Fray Justo Pérez de Urbel, el estudioso investigador de la Castilla condal, ha publicado recientemente interesantes trabajos que refuerzan nues­tra visión histórica de la nacionalidad castellana. "Odiaban (los castellanos) —dice en uno de sus libros-- la ley de los godos, contra la cual habían luchado antiguamente sus padres, los cántabros, cuando se la imponían los reyes de Toledo. La odiaban como un símbolo de servidumbre, corno un yugo que estaban dispuestos a sacudir". Y en otro párrafo explica la admi­ración de los castellanos por el conde Fernán González, el héroe popular de su epopeya: "Más que al guerrero, más que al vencedor de Abderramán y sus generales, amaban y admiraban en él al mantenedor de las viejas costumbres, al hombre que se sentaba en las juntas populares para dicta­ minar y sentenciar, al bienhechor generoso que casaba las hijas de los hidal­gos y las enriquecía, que confirmaba los fueros de las villas y los ampliaba...

El catalán Jaime Brossa decía que "el vasco es el alcaloide del caste­llano", frase que gustaba repetir Unamuno, el gran vasco leonesizado y descastellanizado en Salamanca. En este criterio de que el vasco no es más que la quintaesencia del castellano, es decir, el castellano en su más pura condición, y en las semejanzas, desde luego más tenues, del aragonés con el vasco sacamos el nombre para este grupo vasco-castellano o vascongado, es decir, al modo vasco; del mismo modo hubiéramos podido elegir el voca­blo protoibérico, por contener las mayores supervivencias de la España prerromana.

A algunos les sorprenderá el hecho de que Guipuzcoa, por un acto libérrimo de los guipuzcoanos, se separase de Navarra para agregarse a Castilla, pero, si examinamos el lugar y el tiempo y pensamos un poco en cuáles podían ser las ideas de aquellas gentes y sus voluntades colectivas, sin dejarnos confundir por las de los actuales hombres del país, acaso lo expliquemos totalmente. Todos los pueblos primitivos de España tenían un sentimiento arraigadísimo de su libertad, pero no habían pensado en la conveniencia de su agregación con otros hasta que vino la necesidad; así eran todos, menos las cinco naciones de la Celtiberia, que según parece vivían en confederación permanente. A aquellas alturas, el pueblo guipuz­coano, que tenía ciertamente muy buena organización y muy desarrolladas sus instituciones, conservaba, sin embargo, los rasgos típicos de su carácter díscolo a toda agregación. Castilla, libre entonces de su sujeción a León, ajena a todo apetito de unificación, opuesta al imperio, más democrática que Navarra, regida por un monarca que sabía que el fundamento de la subsistencia era el respeto a las autonomías forales de los pueblos del reino, ofrecía a los guipuzcoanos más seguridades para la satisfacción de su voluntad colectiva.

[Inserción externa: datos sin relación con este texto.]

/-! Fences and cache maintenance (R189-R192): they hold the gang until what they wait for is done. -/

/-- The operations a fence of a kind waits for (R189): 0 full, 1 acq, 2 rel, 3 engine. -/
def fenceWaits (kind : Nat) (k : OpKind) : Bool :=
  if kind = 3 then k.isAtomic || k.isStore
  else if kind = 1 then k.isRead || k.isAtomic
  else true

/-- What a fence does to its core's L1 once nothing it waits for is outstanding. -/
def Store.fence (st : Store) (core kind scope : Nat) : Store :=
  if kind = 3 then st.release core
  else if scope < 2 then st
  else if kind = 2 then st.release core
  else st.acquire core

/-- The state after a `fence` (R189): it completes at once, or holds the gang. -/
def fenceNext (e : Env) (kind : Nat) : State :=
  if e.lanes.any (fun l => e.s.dev.laneHas e.g.gid l.lid (fenceWaits kind)) then e.hold e.s (.fence kind e.m.scope)
  else e.done (e.s.onSt (fun st => st.fence e.g.core kind e.m.scope)) id

/-- `fence` (R189): it applies to every active lane whatever the guard. -/
def fenceIssue (kind : Nat) (s : State) : Out := withGang s (fun e => .next (fenceNext e kind))

/-- `fence full` (R189). -/
def execFenceFull (_ : Bool) (s : State) : Out := fenceIssue 0 s
/-- `fence acq` (R189). -/
def execFenceAcq (_ : Bool) (s : State) : Out := fenceIssue 1 s
/-- `fence rel` (R189). -/
def execFenceRel (_ : Bool) (s : State) : Out := fenceIssue 2 s
/-- `fence engine` (R189). -/
def execFenceEngine (_ : Bool) (s : State) : Out := fenceIssue 3 s

/-- The lines of a `cmo` range (R190): clean, cinv and settle round outward. -/
def cmoLines (va n : Nat) : List Nat :=
  if n = 0 then [] else (List.range ((va + n - 1) / 128 - va / 128 + 1)).map (fun i => (va / 128 + i) * 128)

/-- A line leaves an L2, its dirty bytes lost; the words under accumulation keep what they read as (R137, R191). -/
def Store.l2Drop (st : Store) (own : Option Nat) (line : Nat) : Store :=
  let words := (List.range 32).filter (fun i => st.exact.any (fun x => x.pa == line * 128 + 4 * i))
  let keep := words.flatMap (fun i => offsets (4 * i) (st.homeGetN own (line * 128 + 4 * i) 4))
  let st := { st with l2 := st.l2.filter (fun k => !k.serves own line) }
  if keep.isEmpty then st else st.memPuts line keep

/-- A line of an L2 written to its memory; it stays. -/
def Store.l2Clean (st : Store) (own : Option Nat) (line : Nat) : Store := match st.l2At own line with
  | none => st
  | some l =>
    let ds := l.body.dirtyBytes
    if ds.isEmpty then st
    else
      let st := st.memPuts line ds
      { st with l2 := st.l2.map (fun k => if k.serves own line then { k with body := LineBytes.clean k.body.data } else k) }

/-- One line of a `cmo` (R191, R268, R305): kinds 0 clean, 1 inv, 2 cinv, 3 settle. From level 1 on the partition's L2 is acted on;
memory off the module takes its dirty bytes at level 3, or before `cinv` drops them (log entry 12). -/
def Store.cmoLine (st : Store) (core kind level key : Nat) : Store :=
  let line := key / 128
  let st := if kind = 3 then st.settle (line * 128) 128 else st
  let st := if kind = 1 then st else st.cleanLine core line
  let st := if kind = 1 ∨ kind = 2 then
      { st with lines := st.lines.filter (fun l => !(l.core == core && l.line == line)), errs := st.errs.filter (fun e => e.1 != .l1 core line) }
    else st
  if level = 0 then st
  else
    let own := st.own core false
    let st := if kind ≠ 1 ∧ (!offModule key ∨ level = 3 ∨ kind = 2) then st.l2Clean own line else st
    if kind = 1 ∨ kind = 2 then st.l2Drop own line else st

/-- What a lane's `cmo` range meets (R190). -/
inductive CmoCheck where
  | ok (keys : List Nat)
  | bad (c : FCode)

/-- A `cmo` line is checked: absent pages, HOLEs and the local window are skipped; a malformed entry faults. A range of no bytes has no
effect and no fault, also where `inv` names an address that is no multiple of 128 (DESIGN CHOICE, log entry 48). -/
def Agent.cmoKeys (a : Agent) (st : Store) (kind va n : Nat) : CmoCheck :=
  if n = 0 then .ok []
  else if kind = 1 ∧ (va % 128 ≠ 0 ∨ n % 128 ≠ 0) then .bad .align
  else if !canonical va ∨ 2 ^ 64 < va + n ∨ !canonical (va + n - 1) ∨ va / 2 ^ 63 ≠ (va + n - 1) / 2 ^ 63 then .bad .translation
  else
    let need := if kind = 0 then Need.read else Need.write
    let r := (cmoLines va n).foldl (fun (acc : List Nat × Bool × Bool) line =>
      if windowBase ≤ line then acc
      else match st.leafFor a.part a.nparts a.root a.core line false with
        | .leaf ent _ shift =>
          if needOk ent need then (acc.1 ++ [match st.placeIn line ent shift with | .pa k _ _ _ => k | .scr k => k], acc.2.1, acc.2.2)
          else (acc.1, acc.2.1, true)
        | .bad => (acc.1, true, acc.2.2)
        | _ => acc) ([], false, false)
    if r.2.1 then .bad .translation else if r.2.2 then .bad .permission else .ok r.1

/-- A `cmo` performed by a core on keys (R191, R306): at level 1 and above the covered writes are at the home. -/
def Store.cmo (st : Store) (core kind level : Nat) (keys : List Nat) : Store :=
  keys.foldl (fun st k => st.cmoLine core kind level k) st

/-- The range a lane's `cmo` names: first address and length. -/
def cmoRead (lv : BitVec 4) (a b : Opnd) (e : Env) (l : Lane) : Rd (Nat × Nat) :=
  ((readAddr e l a).and (read32 e l b) (fun x y => (x, y.1.toNat))).check (decide (lv.toNat ≤ 3)) .illegalOpcode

Las semejanzas del País vasco con Castilla y Aragón son más abun­dantes en las tierras comuneras castellanas y aragonesas que en los territo­rios vecinos del País vasco; y así sobre el país comunero aragonés dice la Fuente que las Comunidades de Calatayud, Daroca, Teruel y Albarracín, con su organización foral especial y su terreno montuoso, remedaban en Aragón a las Provincias vascongadas.

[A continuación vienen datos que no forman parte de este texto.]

/-- A LAUNCH or DRAW packet that the front end has read and that nothing but the table holds back, read before a moment of the arrival
order (R349, R356). -/
def Queue.launchBefore (k : Queue) (stamp : Nat) : Bool := match k.cur with
  | some (w :: _) => (fld w.toNat 0 8 == 1 || fld w.toNat 0 8 == 5) && k.parkSeq.isNone && !(bit w.toNat 31 && !k.live.isEmpty) &&
      decide (k.stamp < stamp)
  | _ => false

/-- A launch that arrived before a moment waits for a partition's table: a packet's, or a record copied by a team (R356, R359; log
entry 46). -/
def Dev.olderLaunch (d : Dev) (q stamp : Nat) : Bool :=
  d.teams.any (fun k => k.part == q && k.pending.any (fun y => decide (y.1 < stamp))) ||
  (d.part q).queues.any (fun k => k.launchBefore stamp)

/-- The table of a partition can accept the launch that arrived at a moment. -/
def Dev.tableTakes (d : Dev) (q stamp : Nat) : Bool := decide ((d.part q).tableSize < 16) && !d.olderLaunch q stamp

/-- The state after a pending record has entered the table. -/
def acceptNext (s : State) (t : Team) (r : List Byte) (rest : List (Nat × List Byte)) : State :=
  s.onDev (fun d =>
    ((d.modTeam t.tid (fun t => { t with pending := rest })).enterLaunch t.part (LaunchRec.ofBytes r) .device).pumpLaunches t.tid)

/-- `PENDING_LAUNCH_ACCEPT` (R356, R359): the record copied first among the partition's pending queues enters the table, in its turn
among the packets' launches. -/
def execPendingLaunchAccept (tid : Nat) (s : State) : Out :=
  match s.dev.team? tid with
  | some t => match t.pending with
    | x :: rest =>
      if !s.dev.working t.part ∨ !s.dev.tableTakes t.part x.1 then .fault .notEnabled
      else .next (acceptNext s t x.2 rest)
    | [] => .fault .notEnabled
  | none => .fault .notEnabled

/-! Feed records (R228). -/

/-- The registers of a work record. -/
def feedRegs (bs : List Byte) : List Reg := (wordsOf bs).map (fun w => { bits := w, tag := .n32 })

/-- The reads and checks of `fpop`, and the feed queue it names: the leader's A. -/
def fpopRead (a : Opnd) (p : BitVec 6) (e : Env) (l : Lane) : Rd Reg := (readAny e l a).check (predOk p.toNat) .illegalOperand
def fpopChks (e : Env) (u : Bool) (d a : Opnd) (p : BitVec 6) : List (Nat × Chk) :=
  e.readChks u (fpopRead a p e) ++ e.lanes.map (fun l => (l.lid, (dest e l u d 16 true).chk))
def fpopQueue (e : Env) (a : Opnd) (p : BitVec 6) : Nat := (fpopRead a p e e.leader).val.bits.toNat % 64
def fpopFeed (e : Env) (a : Opnd) (p : BitVec 6) : Feed := (e.part.feeds)[fpopQueue e a p]?.getD { records := [], closed := false }

/-- The lanes that get a record, each with its record, in ascending LID. -/
def fpopTakers (e : Env) (u : Bool) (a : Opnd) (p : BitVec 6) : List (List Nat × List Byte) :=
  (e.accessLanes u).zipIdx.filterMap (fun x => match (fpopFeed e a p).records[x.2]? with
    | some r => some (x.1.2.map (·.lid), r)
    | none => none)

/-- A lane after `fpop`: the record's words in its registers and 1 in its predicate, or 0 there. -/
def fpopLane (e : Env) (u : Bool) (d a : Opnd) (p : BitVec 6) (l : Lane) : Lane :=
  if e.m.passes l then
    match (fpopTakers e u a p).find? (fun t => t.1.contains l.lid) with
    | some t => (l.write (dest e (e.source false l) u d 16 true).val (feedRegs t.2)).setP p.toNat true
    | none => l.setP p.toNat false
  else l

/-- The state after `fpop`: the records leave the queue, an acquire if any did. -/
def fpopNext (e : Env) (u : Bool) (d a : Opnd) (p : BitVec 6) : State :=
  let ts := fpopTakers e u a p
  let s := e.settleReads (fpopChks e u d a p) e.s
  let s := s.onDev (fun dv => dv.modPart e.g.part (fun pt => { pt with feeds := modAt pt.feeds (fpopQueue e a p) (fun f =>
    { f with records := f.records.drop ts.length }) }))
  let s := if ts.isEmpty then s else s.onSt (fun st => st.acquire e.g.core)
  let s := e.done s (fpopLane e u d a p)
  match ts with
  | t :: _ => s.onDev (fun dv => dv.modGroup e.g.gid (fun g => g.writeS (dest e e.leader u d 16 true).val (feedRegs t.2)))
  | [] => s

/-- `fpop` (R228): the group waits while its queue is empty and open. -/
def execFpop (u : Bool) (d a : Opnd) (p : BitVec 6) (s : State) : Out :=
  withGang s (fun e =>
    e.gate (fpopChks e u d a p) (fun _ =>
      if (fpopFeed e a p).records.isEmpty && !(fpopFeed e a p).closed then
        .next (e.waitFor (e.settleReads (fpopChks e u d a p) e.s) (.fpop (fpopQueue e a p)))
      else .next (fpopNext e u d a p)))

/-! Futures (R237-R241). -/

/-- A handle in a register, with the place of the register (R239). -/
def readHandle (e : Env) (l : Lane) (a : Opnd) : Rd (Dst × Reg) :=
  (locate e l a 1 false).next (fun loc => (regAt e l .free loc 0).map (fun r =>
    (match loc with | .v n => .v n | .s n => .s n | _ => .none, r)))

def readFuture (e : Env) (l : Lane) (a : Opnd) : Rd (Dst × Reg) :=
  let r := readHandle e l a
  r.check (r.val.2.tag == .future) .format

/-- A participating lane with its handle: the lane that reads it, the lanes it stands for, its register, its value and what
the future table says of it. -/
structure Held where
  lane : Lane
  lids : List Nat
  reg : Dst
  handle : Word
  view : FutView
  deriving DecidableEq, Repr

def Held.busy (h : Held) : Bool := h.view == .busy

/-- The participating lanes with their handles. -/
def handles (e : Env) (u : Bool) (rd : Env → Lane → Rd (Dst × Reg)) : List Held :=
  (e.accessLanes u).map (fun x =>
    let r := (rd e x.1).val
    { lane := x.1, lids := x.2.map (·.lid), reg := r.1, handle := r.2.bits, view := futView e.t r.2.bits })

/-- A stale handle faults FUTURE_INVALID (R237). -/
def staleLids (hs : List Held) : List Nat := (hs.filter (fun h => !h.view.live)).map (·.lane.lid)

def futRead (a : Opnd) (e : Env) (l : Lane) : Rd (Dst × Reg) := readFuture e l a
def adoptRead (a : Opnd) (e : Env) (l : Lane) : Rd (Dst × Reg) := readHandle e l a

/-- The checks of an instruction on handles with a destination, and of one without. -/
def futChks (e : Env) (u : Bool) (d : Opnd) (rd : Env → Lane → Rd (Dst × Reg)) : List (Nat × Chk) :=
  e.readChks u (rd e) ++ e.lanes.map (fun l => (l.lid, (dest e l u d 1 false).chk))

/-- What a handle gives D (R239): the status of an operation that is over, or all ones while it runs. -/
def Held.result (h : Held) : Reg := match h.view with
  | .status w => { bits := w, tag := .n32 }
  | _ => { bits := 0xFFFFFFFF, tag := .n32 }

Las semejanzas entre las tierras comuneras de Castilla y Aragón son tan grandes que en realidad constituyen un solo país. Sobre este tema tuvimos la suerte de cambiar hace muchos años unas cartas con el catedrático de. Historia de España de la Universidad de Zaragoza, señor Jiménez Soler, quien en una de ellas nos decía aproximadamente: "Desde Burgos y Segovia hasta Morella, y desde Logroño hasta Cuenca, corren las tierras altas del
interior, bordes de las mesetas, constituyendo un solo país, las mismas costumbres, el misemo lenguaje, el mismo canto, un mismo traje, un solo fuero, como general el de Sepúlveda... estorban los nombres geográficos históricos Aragón y Castilla..." Este país, la región serrana central, que no pasa al poniente de Ávila, es el territorio donde nacen y se desarrollan las comu­nidades de ciudad y tierra, llamadas también universidades.

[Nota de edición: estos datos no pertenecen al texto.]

-- ==== Sys2Proof/Machine/Place.lean ====
section
/-!
DEFINITION. Placement and retirement events (R27, R31-R38, R41-R43, R226, R284, R285, R337, R338, R356-R362, R378, R397).
-/
namespace Sys2Proof.Machine
open Sys2Proof

/-! Retirement (R41-R43, R226). -/

/-- `GROUP_RETIRE` (R41): every lane has exited and every flag reads zero. -/
def execGroupRetire (gid : Nat) (s : State) : Out :=
  match s.dev.group? gid with
  | some g =>
    if g.lanes.any (·.live) ∨ g.flags.any (· ≠ 0) ∨ !s.dev.working g.part then .fault .notEnabled
    else .next ((s.onDev (fun d => d.closeStream gid)).retireGroup gid)
  | none => .fault .notEnabled

/-- Scratchpad bytes and accumulator slots that a successor keeps of its predecessor's (R42): the first of each, on the cores
that it takes over. -/
def Store.inherit (st : Store) (tid scratch acc : Nat) (half : Bool) : Store :=
  let keepS := fun (k : Nat) => decide (k % 2 ^ 20 < scratch) && (!half || k / 2 ^ 20 % 4 == 0)
  let keepA := fun (k : Nat) => decide (k / 4096 % 64 < acc) && (!half || k / 2 ^ 18 % 4 == 0)
  { st with scr := st.scr.filter (fun c => decide (c.1 / 2 ^ 22 ≠ tid) || keepS c.1),
            acc := st.acc.filter (fun c => decide (c.1 / 2 ^ 20 ≠ tid) || keepA c.1) }

/-- The successor of a team placed in its predecessor's place, with its TIX, scratchpad and slots (R42); the
predecessor's retirement is a release toward it (R303). -/
def State.succeed (s : State) (t : Team) (r : LaunchRec) (cores frames : List Nat) : State :=
  let mesh := (s.dev.meshDraw t).isSome
  let s := s.onSt (fun st => t.cores.foldl (fun st c => st.acquire c) st)
  let s := s.onDev (fun d => { d with teams := d.teams.filter (fun k => k.tid != t.tid) })
  let s := s.onSt (fun st => st.inherit t.tid r.scratchPer r.acc (t.shape.pair && !r.pair))
  let s := cores.zipIdx.foldl (fun s c => (s.carve c.1 (r.needOn c.2).scratch).onSt (fun st => st.acquire c.1)) s
  s.onDev (fun d =>
    let k := { newTeam t.tid .launch t.part t.launch t.tix r cores r.groups (d.cycOf t.part (cores.headD 0)) with
               hidden := (List.range r.groups).drop (d.waveG (cores.headD 0)), draw := t.draw, stamp := d.nextTid }
    let d := ({ d with teams := d.teams ++ [k], nextTid := d.nextTid + 1 } : Dev).placeGroups t.tid t.part t.tix r cores frames
    let d := d.useFrames t.part r.stack frames
    if mesh then { d with groups := d.groups.map (fun g => if g.tid = t.tid then { g with primsClosed := true } else g) } else d)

En la luchas entre la leonesa doña Urraca, reina de León y Castilla, y su marido el aragonés don Alfonso I el Batallador, que se presenta común­mente calo un enredo de intereses familiares y dinásticos, puede encontrarse un fondo mucho más importante que les da un profundo carácter de guerra civil. Son, en líneas generales, una lucha de las repúblicas comuneras caste­llanas contra las aristocracias monárquicas, lucha que no pierde su carácter nacional porque alguna parte del reino leonés, como Salamanca, estuviese con Alfonso, ni porque poderosos de Castilla, como los caballeros de Ávila de aristocrático origen leonés, ayudasen a Urraca. Urraca es por derecho reina de León y Castilla, pero el rey popular es su marido Alfonso el Bata­llador, un vasco del Alto Aragón, que comprende al pueblo castellano como no puede comprenderle la reina leonesa rodeada de nobles gallegos, que cuida de sus instituciones forales, que quiere hacer de Soria el centro de sus reinos unidos, que es entre todos los reyes que han gobernado Castilla el que mejor ha entendido su sentido político popular. Así, mientras Urraca desde tierras leonesas y gallegas continúa dando decretos para destruir la Comunidad de Segovia, su marido atiende tanto a las instituciones comu­neras que la Fuente dice que es su creador en Aragón. Admitamos que fue creador de algunas de ellas, como la de Salamanca, única leonesa, que no llegó a cuajar como verdadera comunidad, y acaso sea el fundador de la le Toledo, de vida corta, pero las comunidades castellanas son anteriores al mismo condado de Castilla.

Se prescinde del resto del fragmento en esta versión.